Adopting complexity with contemplation
Of course, every blogger editorializing the extended October 2025 outage of AWS’s us-east-1 region will extract the lessons they want from it. Opportunities are ripe to suggest specific things that might have been done differently or that would have better embodied some distributed system design best practice.
But for me, reading that post-event summary, my first thought wasn’t to name some principle of fault tolerant distributed systems design that could have been better executed; Instead, it was to wonder whether quite that level of complexity needed to be present at all.
Two of the things we learned from that post-mortem were
- The DNS records for dynamodb, including major public-facing entrypoints to it such as
dynamodb.us-east-1.amazonaws.com, are constantly being updated using automation, and - This automation was peripheral enough to the proper operation of the system that it could be disabled worldwide for days, pending development of a primary bugfix and “additional protections to prevent the application of incorrect DNS plans.”
Complexity and reliability are not necessarily trade-offs in a zero sum game, but building a system that is complex will always be much easier than building a system that is complex and reliable. That the DNS updates system at the heart of the AWS outage could simply be disabled without major impacts to end user functionality makes me wonder if AWS could have started by embracing a simpler – less capable, but fully understood, tested, and reliable – DNS records automation system to relieve immediate pressures.
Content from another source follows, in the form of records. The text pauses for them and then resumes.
/-- WIDE_GRANULE_CLEARED (R206). -/
def execWideGranuleCleared (c : Fin 8) (wbuf : Fin 8) (granule : Nat) (s : State) : Host.Outcome State Fault Refusal :=
  act (fun s =>
    match s.scroll? c with
    | none => s
    | some q =>
      match q.wides[wbuf.1]? with
      | none => s
      | some (b, len) =>
        let key := 2 ^ 24 * wbuf.1 + granule
        let y := (s.ctx c).page q (pageOf (b + granule * 2 ^ 16))
        -- a stack out of lock or in stall clears nothing (R32, R393)
        if len ≤ granule * 2 ^ 16 ∨ (s.ctx c).cleared.has key ∨ !(s.ctx c).inStep
          ∨ !s.pageServed y then s
        else (s.backInvalidate c (b + granule * 2 ^ 16) (2 ^ 16)).modCtx c fun x => { x with
          mem := Memory.clear x.mem (b + granule * 2 ^ 16) (2 ^ 16)
          badLines := x.badLines.delRange ((b + granule * 2 ^ 16) / 64) 1024
          eccLines := x.eccLines.delRange ((b + granule * 2 ^ 16) / 64) 1024
          cleared := x.cleared.add key }) s

/-- The stacks that a context's segments may use (R240). -/
def Scroll.stacks (q : Scroll) : List (Fin 12) :=
  (fins 12).filter fun k => q.segments.any fun g => bitAt g.sides (k.1 / 3)

/-- One context's window (R240): the busiest channel and its bytes, and the bytes on the channels of the stacks that its
segments may use, over which the mean is taken. -/
def imbalance (q : Scroll) (bytes : List (Nat × Nat)) : Nat × Nat × Nat :=
  let top := bytes.foldl (fun (b : Nat × Nat) e => if b.2 < e.2 then e else b) (0, 0)
  (top.1, top.2, ((bytes.filter fun e => q.stacks.contains (finOf 12 (e.1 / 32))).map (·.2)).sum)

/-- Corrected stack errors (R236), and corrected symbols and uncorrectable codewords of each port (R300), are counted. -/
def State.countCorrected (s : State) (seen : WindowCounts) : State :=
  let s := seen.fec.foldl (fun (s : State) e =>
    (s.count (Reg.fabFec e.1.1) 0 32 e.2.1).count (Reg.fabErr e.1.1) 0 16 e.2.2) s
  { s with health := { s.health with corrected := s.health.corrected + seen.corrected } }

/-- IMBALANCE_WINDOW (R240, R241, R242; R236, R300). A ratio "exceeds" exactly; MEM_IMB.RATIO, of every counted window,
is in sixteenths rounded down, and 255 when the mean is 0. DESIGN CHOICE, log 19. -/
def execImbalanceWindow (seen : WindowCounts) (s : State) : Host.Outcome State Fault Refusal :=
  act (fun s =>
    (fins 8).foldl (fun (s : State) c =>
      let mine := (seen.bytes.filter fun e => e.1 == c).map fun e => (e.2.1.1, e.2.2)
      let total := (mine.map (·.2)).sum
      match s.scroll? c with
      | none => s
      | some q =>
        if total < 10000000000 ∨ (s.ctx c).rekeying then s
        else
          let (chan, top, sum) := imbalance q mine
          let share := top * 16 * (32 * q.stacks.length)
          let ratio := if sum = 0 then 255 else min 255 (share / sum)
          let high := decide (s.rfld Reg.memCtrl 14 7 * sum < share)
          let run := if high then (s.ctx c).imbRun + 1 else 0
          let s := (s.setFld Reg.memImb 12 8 ratio).modCtx c fun x => { x with imbRun := run }
          if high ∧ s.rfld Reg.memCtrl 21 8 ≤ run then
            let s := (s.cause Reg.memCause 6).setReg Reg.memImb (c.1 + chan * 2 ^ 3 + ratio * 2 ^ 12 + 2 ^ 20)
            s.modCtx c fun x => { x with
              imbRun := 0
              rekeyReq := x.rekeyReq || (s.ownerFlag 0 && s.rfld Reg.memCtrl 29 1 == 1) }
          else s) (s.countCorrected seen)) s

end Sys2Proof.Machine
end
Then, there probably would have been freedom to progressively add complexity to that system more slowly and deliberately than they did.
In physical world projects, the costs, safety regulations, and practical limits of construction all help to resist rushed deployments. Today’s Japanese bullet trains are the product of literally decades of careful engineering, contemplation, and iteration. But in the digital space, and even more so as we enter an era of limitless AI-generated code, none of these obstacles exist. A cloud service can just download more software into in their infrastructure, or perhaps ask an AI to pump out bespoke code, and very quickly add capability while assuming risk and sacrificing reliability in the form of ill-managed complexity.

It was a coincidence that I had just arrived in Kyoto, Japan when the AWS incident occurred. As it played out and I took the city in, I couldn’t help but feel that wisdom of Kyoto city’s planners could benefit the architects of our modern Cloud systems.
Kyoto, home to so many dozens of the country’s most historic Shinto shrines, Bhuddist temples, Zen and Japanese Gardens incorporated cohesively alongside 200mph train service and gargantuan shopping centers with merchandise as far as the eye can see high above and below ground.
This contrast exposes Kyoto’s understanding that modernity and progress have much to give, and that its comforts and conveniences should not be sacrificed at the altar of the traditional life. But at the same time, it shows that Kyotoans have not lost sight of the fact that there are still worthwhile comforts and conveniences to be had in the ancient and simple. Techniques like tending to one’s moss and training bonzai to compliment a garden’s sight lines. Walk through the whole of Kyoto and one is left reminded that there is value in the complex and wonderous just as much as there is in the tranquil and simple.
A city with many of its plots left as gardens is still a city, and until the modern complex wonders that might replace a garden are ready, there is no shame in keeping the garden.
A database with many of its maintenance tasks left unoptimized is still a database, and until the complexity that might improve that optimization has been contemplated carefully with an eye to reliability, there is no shame in keeping the more boring but more reliable.
Cloud engineers should be willing to accept added complexity into the systems they design, but should always contemplate how to add that complexity in a progressive way that encourages and enables high levels of reliability to be added along with it. Sometimes, that contemplation might lead to a feeling that the added comfort promised by the added complexity is not worth the effort. In those cases, keep the garden.